Problem to solve>
Give back the data below exactly, with every line kept the same.

─── Source material ───

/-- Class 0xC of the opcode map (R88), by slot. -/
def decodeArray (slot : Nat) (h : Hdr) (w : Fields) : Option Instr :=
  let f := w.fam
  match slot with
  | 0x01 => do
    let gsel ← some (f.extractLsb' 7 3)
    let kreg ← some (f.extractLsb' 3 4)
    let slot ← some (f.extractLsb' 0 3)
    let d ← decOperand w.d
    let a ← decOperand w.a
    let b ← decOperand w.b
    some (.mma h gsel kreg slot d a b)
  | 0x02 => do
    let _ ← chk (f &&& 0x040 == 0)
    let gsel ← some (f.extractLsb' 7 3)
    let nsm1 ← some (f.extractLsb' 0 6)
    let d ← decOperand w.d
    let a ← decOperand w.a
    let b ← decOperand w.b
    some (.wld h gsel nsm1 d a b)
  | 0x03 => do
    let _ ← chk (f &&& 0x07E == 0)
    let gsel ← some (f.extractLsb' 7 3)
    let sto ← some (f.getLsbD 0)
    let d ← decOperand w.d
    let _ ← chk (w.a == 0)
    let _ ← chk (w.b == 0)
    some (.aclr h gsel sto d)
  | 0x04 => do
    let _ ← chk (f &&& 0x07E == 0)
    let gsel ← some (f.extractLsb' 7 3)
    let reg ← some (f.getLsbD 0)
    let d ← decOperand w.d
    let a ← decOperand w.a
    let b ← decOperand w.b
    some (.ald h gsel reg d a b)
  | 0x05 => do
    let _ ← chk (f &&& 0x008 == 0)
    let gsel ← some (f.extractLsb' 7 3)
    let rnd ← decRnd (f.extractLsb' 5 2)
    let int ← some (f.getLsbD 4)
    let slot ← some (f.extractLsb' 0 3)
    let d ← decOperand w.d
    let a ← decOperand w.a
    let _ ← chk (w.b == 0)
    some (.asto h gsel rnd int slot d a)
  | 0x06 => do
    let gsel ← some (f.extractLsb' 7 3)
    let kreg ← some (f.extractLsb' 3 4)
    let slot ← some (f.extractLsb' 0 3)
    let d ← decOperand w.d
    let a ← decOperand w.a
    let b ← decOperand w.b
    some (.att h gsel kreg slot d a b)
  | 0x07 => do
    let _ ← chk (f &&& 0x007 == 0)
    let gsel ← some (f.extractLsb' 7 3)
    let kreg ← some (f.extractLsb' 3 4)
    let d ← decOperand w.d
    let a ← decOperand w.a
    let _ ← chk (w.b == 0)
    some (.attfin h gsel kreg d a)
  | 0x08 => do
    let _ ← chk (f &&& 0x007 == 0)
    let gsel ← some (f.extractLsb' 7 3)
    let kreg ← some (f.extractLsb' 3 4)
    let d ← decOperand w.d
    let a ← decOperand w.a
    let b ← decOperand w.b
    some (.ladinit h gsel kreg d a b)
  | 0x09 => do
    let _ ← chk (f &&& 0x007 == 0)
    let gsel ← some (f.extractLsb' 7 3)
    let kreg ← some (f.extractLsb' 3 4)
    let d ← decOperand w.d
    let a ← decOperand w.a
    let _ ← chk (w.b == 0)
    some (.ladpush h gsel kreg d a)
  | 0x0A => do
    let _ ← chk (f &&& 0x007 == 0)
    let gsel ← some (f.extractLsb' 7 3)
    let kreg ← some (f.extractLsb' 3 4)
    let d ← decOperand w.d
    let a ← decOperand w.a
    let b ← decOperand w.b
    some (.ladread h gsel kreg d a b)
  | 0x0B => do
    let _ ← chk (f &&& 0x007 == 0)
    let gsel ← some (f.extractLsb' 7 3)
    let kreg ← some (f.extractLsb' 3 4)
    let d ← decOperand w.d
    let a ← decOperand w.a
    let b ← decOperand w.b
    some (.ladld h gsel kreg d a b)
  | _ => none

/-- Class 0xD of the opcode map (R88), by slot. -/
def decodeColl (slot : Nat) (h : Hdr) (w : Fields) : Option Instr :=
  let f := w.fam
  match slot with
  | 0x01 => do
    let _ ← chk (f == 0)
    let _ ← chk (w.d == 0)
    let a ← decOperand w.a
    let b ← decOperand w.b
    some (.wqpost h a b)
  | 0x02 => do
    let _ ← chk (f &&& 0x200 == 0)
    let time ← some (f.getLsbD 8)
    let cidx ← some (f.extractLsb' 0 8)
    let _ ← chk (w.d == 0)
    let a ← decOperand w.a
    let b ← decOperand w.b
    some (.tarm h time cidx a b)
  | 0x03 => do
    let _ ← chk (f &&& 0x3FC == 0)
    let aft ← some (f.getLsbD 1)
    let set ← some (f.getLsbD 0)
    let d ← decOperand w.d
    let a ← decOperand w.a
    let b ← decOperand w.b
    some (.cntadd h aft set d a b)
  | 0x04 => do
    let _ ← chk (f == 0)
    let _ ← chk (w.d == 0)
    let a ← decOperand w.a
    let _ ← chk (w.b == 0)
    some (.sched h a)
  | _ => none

───

Final answer>
/-- Class 0xC of the opcode map (R88), by slot. -/
def decodeArray (slot : Nat) (h : Hdr) (w : Fields) : Option Instr :=
  let f := w.fam
  match slot with
  | 0x01 => do
    let gsel ← some (f.extractLsb' 7 3)
    let kreg ← some (f.extractLsb' 3 4)
    let slot ← some (f.extractLsb' 0 3)
    let d ← decOperand w.d
    let a ← decOperand w.a
    let b ← decOperand w.b
    some (.mma h gsel kreg slot d a b)
  | 0x02 => do
    let _ ← chk (f &&& 0x040 == 0)
    let gsel ← some (f.extractLsb' 7 3)
    let nsm1 ← some (f.extractLsb' 0 6)
    let d ← decOperand w.d
    let a ← decOperand w.a
    let b ← decOperand w.b
    some (.wld h gsel nsm1 d a b)
  | 0x03 => do
    let _ ← chk (f &&& 0x07E == 0)
    let gsel ← some (f.extractLsb' 7 3)
    let sto ← some (f.getLsbD 0)
    let d ← decOperand w.d
    let _ ← chk (w.a == 0)
    let _ ← chk (w.b == 0)
    some (.aclr h gsel sto d)
  | 0x04 => do
    let _ ← chk (f &&& 0x07E == 0)
    let gsel ← some (f.extractLsb' 7 3)
    let reg ← some (f.getLsbD 0)
    let d ← decOperand w.d
    let a ← decOperand w.a
    let b ← decOperand w.b
    some (.ald h gsel reg d a b)
  | 0x05 => do
    let _ ← chk (f &&& 0x008 == 0)
    let gsel ← some (f.extractLsb' 7 3)
    let rnd ← decRnd (f.extractLsb' 5 2)
    let int ← some (f.getLsbD 4)
    let slot ← some (f.extractLsb' 0 3)
    let d ← decOperand w.d
    let a ← decOperand w.a
    let _ ← chk (w.b == 0)
    some (.asto h gsel rnd int slot d a)
  | 0x06 => do
    let gsel ← some (f.extractLsb' 7 3)
    let kreg ← some (f.extractLsb' 3 4)
    let slot ← some (f.extractLsb' 0 3)
    let d ← decOperand w.d
    let a ← decOperand w.a
    let b ← decOperand w.b
    some (.att h gsel kreg slot d a b)
  | 0x07 => do
    let _ ← chk (f &&& 0x007 == 0)
    let gsel ← some (f.extractLsb' 7 3)
    let kreg ← some (f.extractLsb' 3 4)
    let d ← decOperand w.d
    let a ← decOperand w.a
    let _ ← chk (w.b == 0)
    some (.attfin h gsel kreg d a)
  | 0x08 => do
    let _ ← chk (f &&& 0x007 == 0)
    let gsel ← some (f.extractLsb' 7 3)
    let kreg ← some (f.extractLsb' 3 4)
    let d ← decOperand w.d
    let a ← decOperand w.a
    let b ← decOperand w.b
    some (.ladinit h gsel kreg d a b)
  | 0x09 => do
    let _ ← chk (f &&& 0x007 == 0)
    let gsel ← some (f.extractLsb' 7 3)
    let kreg ← some (f.extractLsb' 3 4)
    let d ← decOperand w.d
    let a ← decOperand w.a
    let _ ← chk (w.b == 0)
    some (.ladpush h gsel kreg d a)
  | 0x0A => do
    let _ ← chk (f &&& 0x007 == 0)
    let gsel ← some (f.extractLsb' 7 3)
    let kreg ← some (f.extractLsb' 3 4)
    let d ← decOperand w.d
    let a ← decOperand w.a
    let b ← decOperand w.b
    some (.ladread h gsel kreg d a b)
  | 0x0B => do
    let _ ← chk (f &&& 0x007 == 0)
    let gsel ← some (f.extractLsb' 7 3)
    let kreg ← some (f.extractLsb' 3 4)
    let d ← decOperand w.d
    let a ← decOperand w.a
    let b ← decOperand w.b
    some (.ladld h gsel kreg d a b)
  | _ => none

/-- Class 0xD of the opcode map (R88), by slot. -/
def decodeColl (slot : Nat) (h : Hdr) (w : Fields) : Option Instr :=
  let f := w.fam
  match slot with
  | 0x01 => do
    let _ ← chk (f == 0)
    let _ ← chk (w.d == 0)
    let a ← decOperand w.a
    let b ← decOperand w.b
    some (.wqpost h a b)
  | 0x02 => do
    let _ ← chk (f &&& 0x200 == 0)
    let time ← some (f.getLsbD 8)
    let cidx ← some (f.extractLsb' 0 8)
    let _ ← chk (w.d == 0)
    let a ← decOperand w.a
    let b ← decOperand w.b
    some (.tarm h time cidx a b)
  | 0x03 => do
    let _ ← chk (f &&& 0x3FC == 0)
    let aft ← some (f.getLsbD 1)
    let set ← some (f.getLsbD 0)
    let d ← decOperand w.d
    let a ← decOperand w.a
    let b ← decOperand w.b
    some (.cntadd h aft set d a b)
  | 0x04 => do
    let _ ← chk (f == 0)
    let _ ← chk (w.d == 0)
    let a ← decOperand w.a
    let _ ← chk (w.b == 0)
    some (.sched h a)
  | _ => none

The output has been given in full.